Asked by the committee's chairman, Senator Miriam Defensor-Santiago, if the defence pact compels the US to help the Philippines in a clash with China, Mr Gazmin conceded "there is a process that has to be observed". He said the US Congress would have to approve any engagement with China involving the Philippines.
In a news conference after the hearing, Mrs Santiago said: "By the time the US decides to help us, all our ships will already be at the bottom of the sea. This just shows we have absolutely nothing to gain from Edca. The defence is just hypothetical.
"We're just hoping, in our hypothesis, that (the Chinese) will not shoot."
Mr Gazmin insisted that since Edca was signed, China has been deterred from harassing boats sent by the Philippine Navy to resupply a remote outpost.

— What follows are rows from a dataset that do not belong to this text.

-- ==== Sys2Proof/Machine/Operands.lean ====
section
/-! DEFINITION. Operands: the checks an `ENC.*` makes before anything else (41_encode.md R151, R153),
and the host's writes and reads of registers and buffer bytes (20_memory.md R75). -/

namespace Sys2Proof.Machine

/-- Checks 1 and 2 of R153, and the address field they leave (30_encoding.md R100). The subtraction is
made only after the check that it cannot underflow. -/
def addressField (op : FunctionCode) (ref : BitVec 17) : Except ErrCode Word :=
  if ref.toNat < op.offset then .error .refBelowOffset
  else if Config.fieldMax < ref.toNat - op.offset then .error .refAboveRange
  else .ok (BitVec.ofNat 16 (ref.toNat - op.offset))

/-- Check 3 of R153: read operations only. -/
def quantityTooLarge (op : FunctionCode) (qty : Word) : Bool :=
  match op.quantityLimit with
  | some limit => decide (limit < qty.toNat)
  | none => false

/-- The three checks of R153 in their order; the first that fails gives the cause. -/
def operandCheck (op : FunctionCode) (s : State) : Except ErrCode Word :=
  match addressField op s.ref with
  | .error cause => .error cause
  | .ok a => if quantityTooLarge op s.qty then .error .quantityOutOfRange else .ok a

/-- The value of `REF` whose address field is `first` (the inverse of R100). -/
def refOfField (op : FunctionCode) (first : Word) : BitVec 17 :=
  BitVec.ofNat 17 (first.toNat + op.offset)

/-- `HostWrite(reg, v)` (R75): no effect beyond the register (R67). -/
def hostWrite (w : OperandWrite) (s : State) : State :=
  match w with
  | .dev v => { s with dev := v }
  | .ref v => { s with ref := v }
  | .qty v => { s with qty := v }
  | .val v => { s with val := v }
  | .bval v => { s with bval := v }
  | .din v => { s with din := v }

/-- A byte of `TXBUF`; it has a value only below `TXLEN` (R63). -/
def txByteAt (s : State) (i : Nat) : Option Byte :=
  if i < s.txlen.toNat then s.txbuf[i]? else none

/-- A byte of `RXBUF`; it has a value only below `min(RXLEN, RX_CAP)` (R63). -/
def rxByteAt (s : State) (i : Nat) : Option Byte :=
  if i < min s.rxlen.toNat Config.rxCap then s.rxbuf[i]? else none

/-- What `HostRead(loc)` returns (R75), as an unsigned number; none outside the valid range (R63). -/
def hostRead (l : Loc) (s : State) : Option Nat :=
  match l with
  | .dev => some s.dev.toNat
  | .ref => some s.ref.toNat
  | .qty => some s.qty.toNat
  | .val => some s.val.toNat
  | .bval => some s.bval.toNat
  | .din => some s.din.toNat
  | .phase => some s.phase.code.toNat
  | .ok => some s.ok.toNat
  | .cmderr => some s.cmderr.toNat
  | .rxrdy => some s.rxrdy.toNat
  | .crc => some s.crc.toNat
  | .crcLo => some s.crcLo.toNat
  | .crcHi => some s.crcHi.toNat
  | .expAddr => some s.expAddr.toNat
  | .expFc => some s.expFc.toNat
  | .expLen => some s.expLen.toNat
  | .err => some s.err.code.toNat
  | .payoff => some s.payoff.toNat
  | .paylen => some s.paylen.toNat
  | .txlen => some s.txlen.toNat
  | .rxlen => some s.rxlen.toNat
  | .wbcnt => some s.wbcnt.toNat
  | .wrcnt => some s.wrcnt.toNat
  | .status => some s.status.toNat
  | .txbuf i => (txByteAt s i).map BitVec.toNat
  | .rxbuf i => (rxByteAt s i).map BitVec.toNat

end Sys2Proof.Machine
end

The outpost is manned by a small group of marines stationed on a World War II-era ship that the Philippines ran aground in 1999 to mark its claim over Second Thomas shoal, which China refers to as Ren'ai reef.
China regularly sends cutters to the reef, which till late last year had figured in skirmishes with boats sent by the Philippines to resupply its outpost.
Edca was signed during US President Barack Obama's visit to the Philippines early this year.
The 10-year agreement allows the US to station more troops and military hardware in several Philippine bases. It was seen as one of the US's most significant defence agreements in decades.
China criticised the pact as a US ploy to contain its influence.
China is locked in disputes with Japan and the Philippines, two of the US' closest allies in Asia, over territories in the East China Sea and South China Sea.
It has pushed its claims over the Japanese-controlled Senkaku Islands, and has been building fortresses in the South China Sea that have drawn protests from the Philippines, Vietnam, Taiwan, Malaysia and Brunei.
The Philippines has been pushing for a "code of conduct" - a conflict-resolution mechanism that China has committed to comply with - to de-escalate tension in the South China Sea.
In a recent interview with The Straits Times, Philippine President Benigno Aquino said a case filed with a United Nations tribunal challenging Beijing's claims would not be necessary if a code of conduct could be concluded.